Posts Tagged ‘linux’

VDAP, a vulnerability discovery announce protocol?

Sunday, September 27th, 2009

When you first see this: “Linux Kernel ‘sock_sendpage()’ NULL Pointer Dereference Vulnerability” in an email or twitter it does not mean much at first glance.

When you realise this is a kernel issue if you are a Linux systems administrator you will start scanning, thinking and then you read some more and realise this is serious. Then after 10 minutes the ramifications hit home depending on the systems you maintain and responsibility level on a scale between 1 (a single NetBook running UNR) and 10, plus some off the scale, some may know what I mean.

My sentiments towards the Google security team are ambivalent. They were doing a job and did it well. I feel that the Open Source universe (and propriety) does not have a satisfactory model for announcing and fixing serious security vulnerabilities. The impact on users, businesses, code maintainers, managers all the way through the various components of the producer to consumer can be heavy and I believe the process of announcement to fix could be much much better.

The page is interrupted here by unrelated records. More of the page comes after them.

/-- Section 0x06 in a load: the registers, and IBASE. -/
def State.loadForm (b : List Nat) (s : State) : State := (s.loadImage b).loadIbase

/-- Section 0x08 (R316): the registers, TYPE of the network input (R315), CRC2, and SAF_CTRL.EN. -/
def State.loadSafe (b : List Nat) (s : State) : State :=
  let s := (safeRegs b).foldl (fun s e => s.loadWord e.1 e.2) s
  let s := s.wr (Reg.SAF_INCFG_TYPE 8) (if s.rd Reg.SAF_NETCFG_NETID = 0 then 0 else 1)
  ((s.setSaf { s.saf with crc2 := imU b 0x4C 4 }).blockStart .saf).safStart

/-- Section 0x09 (R413): the tail, MIR_CFG with W, the lease, the snapshot period, the mirror list with its digest (R264). -/
def State.loadNet (b topo graph : List Nat) (s : State) : State :=
  let s := s.loadImage (netTail b)
  let s := ((s.wr Reg.MIR_CFG_PAIR (b.getD 4 0)).wr Reg.MIR_CFG_MEMBER (b.getD 5 0)).wr Reg.MIR_CFG_HBEN (b.getD 6 0)
  let s := (s.wr Reg.MIR_CFG_AUTORUN (b.getD 6 0 / 2)).wr Reg.MIR_CFG_W (mirW (imU topo 4 2) b)
  let s := ((s.wr Reg.MIR_LEASE_LEASE (imU b 8 2)).wr Reg.MIR_LEASE_SKEW (imU b 10 2)).wr Reg.MIR_SNAP_PERIOD (imU b 12 2)
  let s := s.setMqt { s.mqt with ssvid := imU b 16 2, ssid := imU b 18 2 }
  (s.setMir { s.mir with list := (mirList b).map leNat, digest := sha256 (topo ++ graph ++ imSlice b 24 (4 * imU b 14 2)) }).pairEnds.svUnbound

/-- Section 0x0B (R414). -/
def State.loadMbx (b : List Nat) (s : State) : State :=
  (List.range 32).foldl (fun s c => s.loadWord (0x40011000 + 0x100 * c) (imU b (4 * c) 4)) s

/-- Section 0x0C (R415). -/
def State.loadPolicy (b : List Nat) (s : State) : State :=
  s.setPolicy { access := (List.range 9).foldl (fun m k => spSet m k (imU b (4 + 4 * k) 4) 0) [], armProg := imU b 0x28 2,
                secMask := imU b 0x2A 2, dbgLvl := b.getD 0x2C 0 % 4, tamp0 := b.getD 0x2D 0, tamp1 := b.getD 0x2E 0, pflags := b.getD 0x2F 0 }

/-- Step 1 of a load: the regions of section 0x03 are powered, and NET only then stays powered (R403, R404). -/
def State.loadRegions (pwr : Nat) (s : State) : State :=
  [Region.net, .acq, .frm, .mod, .lka, .lkb, .grd].foldl (fun s r =>
    let want := bitAt pwr (regionBit r)
    if want ∧ s.regionOn r = false then s.powerUp r
    else if want = false ∧ s.regionOn r then (s.wrBit Reg.SUP_RGN_CTRL_PWR (regionBit r) false).isolate r
    else s) s

/-- What a load records of the running image. -/
def State.loadRecord (s : State) (l : List Nat) (place : Nat) : State :=
  let sects := imSects l
  let m := { s.mqt with ready := none, place := place, version := imU l 0x10 4, entry := imU l 0x18 4, digest := headStruct l, staged := none,
                        key := (imFind l 15).map (fun x => (imSlice l x.ofs 1).getD 0 0),
                        places := sects.foldl (fun p x => spPut p x.typ (x.ofs, x.len)) [],
                        digests := structTypes.foldl (fun p t => spPut p t (sha256 (imBody l t))) [],
                        form := imBody l 6, prot := imBody l 7, retBad := 0 }
  let s := s.setMqt m
  let s := (s.wr Reg.MQT_VER_VERSION (imU l 0x10 4)).wr Reg.SEC_STAT_KEYIDX (m.key.getD 0)
  let s := if m.key.isNone then s.set1 Reg.MQT_ALRM_UNSIGNED else s
  (List.range 4).foldl (fun s i => s.wr (Reg.MQT_BUILD_BUILD i) (imU l (0x68 + 4 * i) 4)) s
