/-- The command bits beside EN of a block's control register, with `v` written. -/
def State.ctrlCommands (s : State) (m : Master) (b : Block) (v : Nat) : State :=
  match b with
  | .pat =>
    let s := if bitAt v 5 then s.after (execRestore m) else s
    if bitAt v 4 then s.after (execBasecap m) else s
  | .mir => if bitAt v 2 then s.after (execHandover m) else s
  | .acq => if bitAt v 1 then s.after (execCalStart m) else s
  | .ang => if bitAt v 4 then s.after (execIdxarm m) else s
  | .cst =>
    let s := if bitAt v 1 then s.after (execCastArm m (BitVec.ofNat 12 (v / 16)) (bitAt v 3)) else s
    if bitAt v 2 then s.after (execSwtrig m) else s
  | .arm =>
    let s := if bitAt v 1 then s.after (execPcommit m) else s
    if bitAt v 3 then s.after (execArmRun1 m (bitAt v 0)) else s
  | .lnk n => if bitAt v 8 then s.after (execRestart m n) else s
  | .prt =>
    let s := if bitAt v 1 then s.after (execFiclr m) else s
    if bitAt v 2 then s.after (execPolarityTestStart m) else s
  | .saf => if bitAt v 2 then s.after (execSafetyPtest m) else s
  | _ => s

/-- A write of a block's control register that is not refused whole (R46): its fields, EN, then its command bits. -/
def State.writeCtrl (s : State) (m : Master) (b : Block) (v : Nat) : State :=
  s.ctrlWrite m b (bitAt v 0) (fun s =>
    let s := s.writeFields m (blockBase b) v [0]
    let s :=
      if b = .ang then s.after (execAngEnableChange m (bitAt v 0))
      else s.after (if bitAt v 0 then execBlockEnSet m b else execBlockEnClear m b)
    s.ctrlCommands m b v)

/-- A write of SEC_CMD (R419). -/
def State.writeSecCmd (s : State) (m : Master) (v : Nat) : State :=
  let k := Fin.ofNat 4 (v / 2 ^ 8)
  match v % 16 with
  | 1 => s.after (execArbCommit m)
  | 2 => s.after (execKeyRevoke m k)
  | 3 => s.after (execKeyProgram m k)
  | 4 => s.after (execClose m)
  | _ => s.fuseCmd m 0 0 (fun _ => false)

/-- A write of BST_CMD (R458 to R460). -/
def State.writeBstCmd (s : State) (m : Master) (v : Nat) : State :=
  let s := s.writeFields m bstCmdAddr v []
  let s := if bitAt v 0 then s.after (execLbist m (BitVec.ofNat 8 (v / 2 ^ 8))) else s
  let s := if bitAt v 1 then s.after (execMbist m (BitVec.ofNat 16 (v / 2 ^ 16))) else s
  if bitAt v 2 then s.after (execAbort m) else s

/-- A write of PWR_CFG (R456); what the regulator answers when EN is set is free (log 39). With EN = 0 nothing is commanded. -/
def State.writePwrCfg (s : State) (m : Master) (v : Nat) : State :=
  if s.idleOrMaint = false then s.perr peBusyMode m 0x400A0000
  else
    let was := s.flag Reg.PWR_CFG_EN
    let s := s.writeFields m 0x400A0000 v []
    if s.flag Reg.PWR_CFG_EN = false then (s.stopTimer tmPmb).set0 Reg.PWR_STAT_BUSY
    else if was then s
    else (s.drawnBy 2).pmbusStart (s.freeUpTo 31) (Config.freeNat (s.free + 1) % 65536)

/-- A write of SUP_MTIMELO or SUP_MTIMEHI (R368). -/
def State.writeMtime (s : State) (hi : Bool) (v : Nat) : State :=
  let t := s.mtime
  s.setSup { s.sup with mtime := 10 * (if hi then t % 2 ^ 32 + v * 2 ^ 32 else t / 2 ^ 32 * 2 ^ 32 + v) }

/-- A write of SUP_MODEREQ: the target, then its request and a trip (R427, R430). -/
def State.writeModeReq (s : State) (m : Master) (v : Nat) : State :=
  let s := s.writeFields m modeReqAddr v []
  let s := if bitAt v 4 then s.after (execModeRequest m (Fin.ofNat 16 v)) else s
  if bitAt v 5 then s.after (execTripRequest m) else s

/-- A write of MQT_LCMD (R421). -/
def State.writeLcmd (s : State) (m : Master) (v : Nat) : State :=
  let s := if bitAt v 0 then s.after (execStage m) else s
  let s := if bitAt v 1 then s.after (execCommit m) else s
  if bitAt v 2 then s.after (execCancel m) else s

/-- A write of a register of SUP that is no block's control register. -/
def State.writeSup (s : State) (m : Master) (a v : Nat) : State :=
  if a = rgnCtrlAddr then s.writeRegions m v
  else if a = 0x40000200 then s.writeCores m v
  else if a = 0x40000240 then s.writeMtime false v
  else if a = 0x40000244 then s.writeMtime true v
  else if a = 0x40000270 then
    (List.range 4).foldl (fun s c => if bitAt v c ∧ s.rd (coreState c) = 3 then s.wr (coreState c) 1 else s) (s.writeFields m a v [])
  else if a = 0x40000310 then
    let s := s.writeFields m a v []
    if s.tripped then s else s.wr Reg.SUP_TRIP_FIRST 0x1F
  else if a = dbgAddr then s.after (if bitAt v 0 then execDeviceHalt m else execDeviceHaltEnd m)
  else if a = modeReqAddr then s.writeModeReq m v
  else if a = 0x40000320 then s.after (execChipReset m (BitVec.ofNat 32 v) (Fin.ofNat 8 s.ctl.bootPins))
  else if a = 0x4002000C then s.after (execSemForce m (Fin.ofNat 64 v))
  else if a = 0x40030304 then s.after (execIntHack m (BitVec.ofNat 8 v))
  else if a = 0x40030400 then
    (if bitAt v 31 then (((s.set0 Reg.INT_PERR_VALID).wr Reg.INT_PERR_KIND 0).wr Reg.INT_PERR_MASTER 0).wr Reg.INT_PERRADDR_ADDR 0 else s)
  else if a = 0x40030500 then
    (if bitAt v 31 then s.setRegs (s.regs.filter (fun e => e.1 / 32 != 0x40030500 && e.1 / 32 != 0x40030504 && e.1 / 32 != 0x40030508)) else s)
  else if a = 0x40060024 then s.writeLcmd m v
  else if a = 0x40060034 then s.after (execMqtHostgo m (BitVec.ofNat 32 v))
  else if a = 0x40070010 then s.writeSecCmd m v
  else if a = bstCmdAddr then s.writeBstCmd m v
  else if a = 0x400A0000 then s.writePwrCfg m v
  else if a = 0x400A000C then (s.writeFields m a v []).condenseSee
  else if (a = 0x40080038 ∨ (0x40080200 ≤ a ∧ a < 0x40080300)) ∧ s.flag Reg.PAT_CTRL_EN then s.perr peState m a
  else
    match indexIn 0x40000230 4 4 a, indexIn 0x40000220 4 4 a with
    | some c, _ => s.after (execWdtKick m (Fin.ofNat 4 c) (BitVec.ofNat 32 v))
    | none, some c => (s.writeFields m a v []).wdtWritten c (s.flag (Reg.SUP_WDT_EN c))
    | none, none =>
      match indexIn 0x40020100 4 64 a with
      | some n => s.after (execSemLockWrite m (Fin.ofNat 64 n))
      | none => s.writeFields m a v []

/-- A write of a register of a mailbox channel (R381 to R386). -/
def State.writeMbx (s : State) (m : Master) (a v : Nat) : State :=
  let c := Fin.ofNat 32 ((a - 0x40011000) / 0x100)
  let o := (a - 0x40011000) % 0x100
  if o = 4 then
    let s := if bitAt v 0 then s.after (execMbxGo m c) else s
    if bitAt v 1 then s.after (execMbxAck m c) else s
  else if o = 0xC then (if bitAt v 4 then s.after (execMbxNoteClr m c) else s)
  else if 0x40 ≤ o then s.after (execMbxDataWrite m c (Fin.ofNat 16 ((o - 0x40) / 4)) (BitVec.ofNat 32 v))
  else s.writeFields m a v []

/-- A write of a register of a DMA channel or a ring (R372, R380). -/
def State.writeMove (s : State) (m : Master) (a v : Nat) : State :=
  if 0x40040100 ≤ a ∧ a < 0x40040500 then
    let c := (a - 0x40040100) / 0x20
    let f := Fin.ofNat 32 c
    let o := a % 0x20
    if o = 0x10 then
      let s := if bitAt v 0 then s.after (execDmaStart m f) else s
      let s := if bitAt v 1 then s.after (execDmaStop m f) else s
      let s := if bitAt v 2 then s.after (execDmaKick m f) else s
      if bitAt v 3 then s.after (execDmaResume m f) else s
    else if o < 0x10 ∧ (s.dmaState c = dsWait ∨ s.dmaState c = dsBurst) then s.perr peState m a
    else s.writeFields m a v []
  else
    match indexIn 0x40050108 0x20 64 a, indexIn 0x4005010C 0x20 64 a with
    | some n, _ => s.after (execRingWrWrite m (Fin.ofNat 64 n) (BitVec.ofNat 32 v))
    | none, some n => s.after (execRingRdWrite m (Fin.ofNat 64 n) (BitVec.ofNat 32 v))
    | none, none => s.writeFields m a v []

/-- A write of a register of NET: device time, the epoch, the lost stamps, and a port's enable (R343). -/
def State.writeNet (s : State) (m : Master) (a v : Nat) : State :=
  if a = 0x41010010 then s.after (execPtpTimeWrite m (BitVec.ofNat 32 v))
  else if a = 0x41010018 then s.after (execPtpIncfWrite m (BitVec.ofNat 32 v))
  else if a = 0x41030018 then s.after (execMirEpochWrite m (BitVec.ofNat 32 v))
  else if a = 0x41010008 then
    let s := s.writeFields m a v []
    if bitAt v (Reg.PTP_ALRM_TXQOVF.lo) then s.wr Reg.PTP_TXQHEAD_LOSTCNT 0 else s
  else
    let s := s.writeFields m a v []
    if (indexIn 0x41000100 0x40 8 a).isSome ∧ s.rd (blockEn .net) = 1 ∧ (s.running .net ∨ s.rd (blockState .net) = stStopped) then
      s.netReport
    else if 0x41020400 ≤ a ∧ a < 0x41020500 then s.svUnbound
    else s

/-- A write of a register of ACQ (R60, R88, R326, R335). -/
def State.writeAcq (s : State) (m : Master) (a v : Nat) : State :=
  if a = 0x42020038 then s.after (execCstRel m (BitVec.ofNat 12 v))
  else if a = 0x4202003C then s.after (execCstHold m (BitVec.ofNat 12 v))
  else if (a = 0x42020010 ∨ a = 0x42020014 ∨ a = 0x42020018 ∨ (0x42020040 ≤ a ∧ a < 0x42020060)) ∧ s.rd (blockEn .cst) = 1 then
    s.perr peState m a
  else
    let s := s.writeFields m a v []
    match indexIn 0x42000100 0x10 4 a, indexIn 0x42010400 0x10 4 a with
    | some n, _ => if bitAt v 6 then s.after (execSeqGo m (Fin.ofNat 4 n)) else s
    | none, some n => if bitAt v 3 then s.after (execAcpArm m (Fin.ofNat 4 n)) else s.acpWritten n
    | none, none => s

/-- A write of a register of FRM or MOD (R112, R130, R165, R193). -/
def State.writePath (s : State) (m : Master) (a v : Nat) : State :=
  if a = 0x430000AC then s.after (execBsarmWrite m (BitVec.ofNat 32 v))
  else if a = 0x43020010 then s.wr Reg.ARM_SLACK_MINSLACK 0x320
  else
    match indexIn 0x43010110 0x20 8 a, indexIn 0x44000100 0x20 12 a with
    | some n, _ => if bitAt v 0 then s.after (execPrfLoad m (Fin.ofNat 8 n)) else s
    | none, some i =>
      (s.writeFields m a v []).cpsStored i
    | none, none => s.writeFields m a v []

/-- A write of a register of GRD (R277, R280, R283, R286). -/
def State.writeGrd (s : State) (m : Master) (a v : Nat) : State :=
  match indexIn 0x47000100 0x20 12 a with
  | some p =>
    let s := s.writeFields m a v [31]
    s.after (if bitAt v 31 then execPairEnable m (Fin.ofNat 12 p) else execPairDisable m (Fin.ofNat 12 p))
  | none =>
    match indexIn 0x47010400 0x10 2 a, indexIn 0x47010300 8 4 a, indexIn 0x47000110 0x20 12 a with
    | some c, _, _ => (s.writeFields m a v []).ovDisabled c
    | none, some n, _ => (s.writeFields m a v []).faultJudge n (s.faultActs n)
    | none, none, some p => (s.writeFields m a v []).cutCount p
    | none, none, none => s.writeFields m a v []
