/-- NODE_UNFOLD (R214): eight returning frames with a correct CRC-32C in a row. -/
def execNodeUnfold (j : Fin 8192) (sideD : Bool) (s : State) : Result :=
  let n := s.node j
  let d := sideNo sideD
  done (if spGet n.fold d 0 = 1 ∧ 8 ≤ spGet n.ret d 0 then s.putNode j { n with fold := spSet n.fold d 0 0 } else s)

/-- NODE_APPLY (R217). -/
def execNodeApply (j : Fin 8192) (phase : Fin 3) (s : State) : Result := done (s.nodeApply j phase)

/-- NODE_HOLD_ENTRY (R228). -/
def execNodeHoldEntry (j : Fin 8192) (s : State) : Result := done (s.nodeHold j)

/-- NODE_BLOCK_ENTRY (R228). -/
def execNodeBlockEntry (j : Fin 8192) (s : State) : Result := done (s.nodeBlock j)

/-- NODE_ACQUIRE_TIMEOUT (R224): no header with a correct HCRC for 10 ms; admission is cleared. -/
def execNodeAcquireTimeout (j : Fin 8192) (s : State) : Result :=
  let n := s.node j
  done (if n.st = nInit ∨ n.st = nFault ∨ n.st = nAcquire then s
    else
      let s := s.elapseTo (n.hdrTick + ticksMs 10)
      s.putNode j ({ n.leaveHold s.now with st := nAcquire, admitted := false, sync := false, okRun := 0, cmds := [], ran := false }.switch 4))

/-- NODE_PROTECTION_TRIP (R224): the node enters FAULT and acts as its design defines. -/
def execNodeProtectionTrip (j : Fin 8192) (cause : Fin 16) (sw : Fin 5) (s : State) : Result :=
  let n := s.node j
  done (if n.st = nInit then s else s.putNode j ({ n.leaveHold s.now with st := nFault, cause := cause, ran := false }.switch sw))

/-- NODE_RX_ALIGN (R206): a receiver gains or loses alignment, and may have inverted its polarity. -/
def execNodeRxAlign (j : Fin 8192) (sideD aligned invert : Bool) (s : State) : Result :=
  let n := s.node j
  let d := sideNo sideD
  let n := { n with side := spSet n.side d (if aligned then 1 else 0) 0 }
  done (s.putNode j (if invert then { n with inv := spSet n.inv d (1 - spGet n.inv d 0) 0 } else n))

end Sys2Proof.Machine
end

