-- ==== Sys2Proof/Machine/Core.lean ====
section
/-! DEFINITION. The machine as the host takes it. -/

/-- The block: its state, its step and its state after power-on. -/
def Sys2Proof.core : Host.Core :=
  { State := Sys2Proof.Machine.State, Fault := Sys2Proof.Machine.Fault, Refusal := Sys2Proof.Machine.Refusal,
    step := Sys2Proof.Machine.step, reset := Sys2Proof.Machine.State.reset }
end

The Google security team announcement (Actually the news was leaked) on the 13th September will have had a negative impact on Open Source communities, like any accident does, but it seems that lessons ought to be learnt.

A simple model could be:

1) Security vulnerability found.
2) Developer(s) contacted privately before announcement is made public.
3) Developer fix privately forwarded to major vendors.
4) Major vendors generate patch and make it available.
5) Public announcement is made.

This point will have been made time and again, could or should a protocol be made law? If a vulnerability has taken a team of top security experts to discover then the likelihood of an individual or organisation finding the same vulnerability in the same amount of time must be slight in general.

I find it difficult to see the benefits of making a vulnerability public before contacting the developer at least. Should a large multi-national like Google be allowed to uncover an error then tell the whole world when it feels like it? Is that ethical? Could it be seen as an act of aggression? (see comment below) (again, as reported above, the news was leaked).

From now on I’m going to make a point of reading more about this process and following moves to change the current vulnerability discovery announce protocol.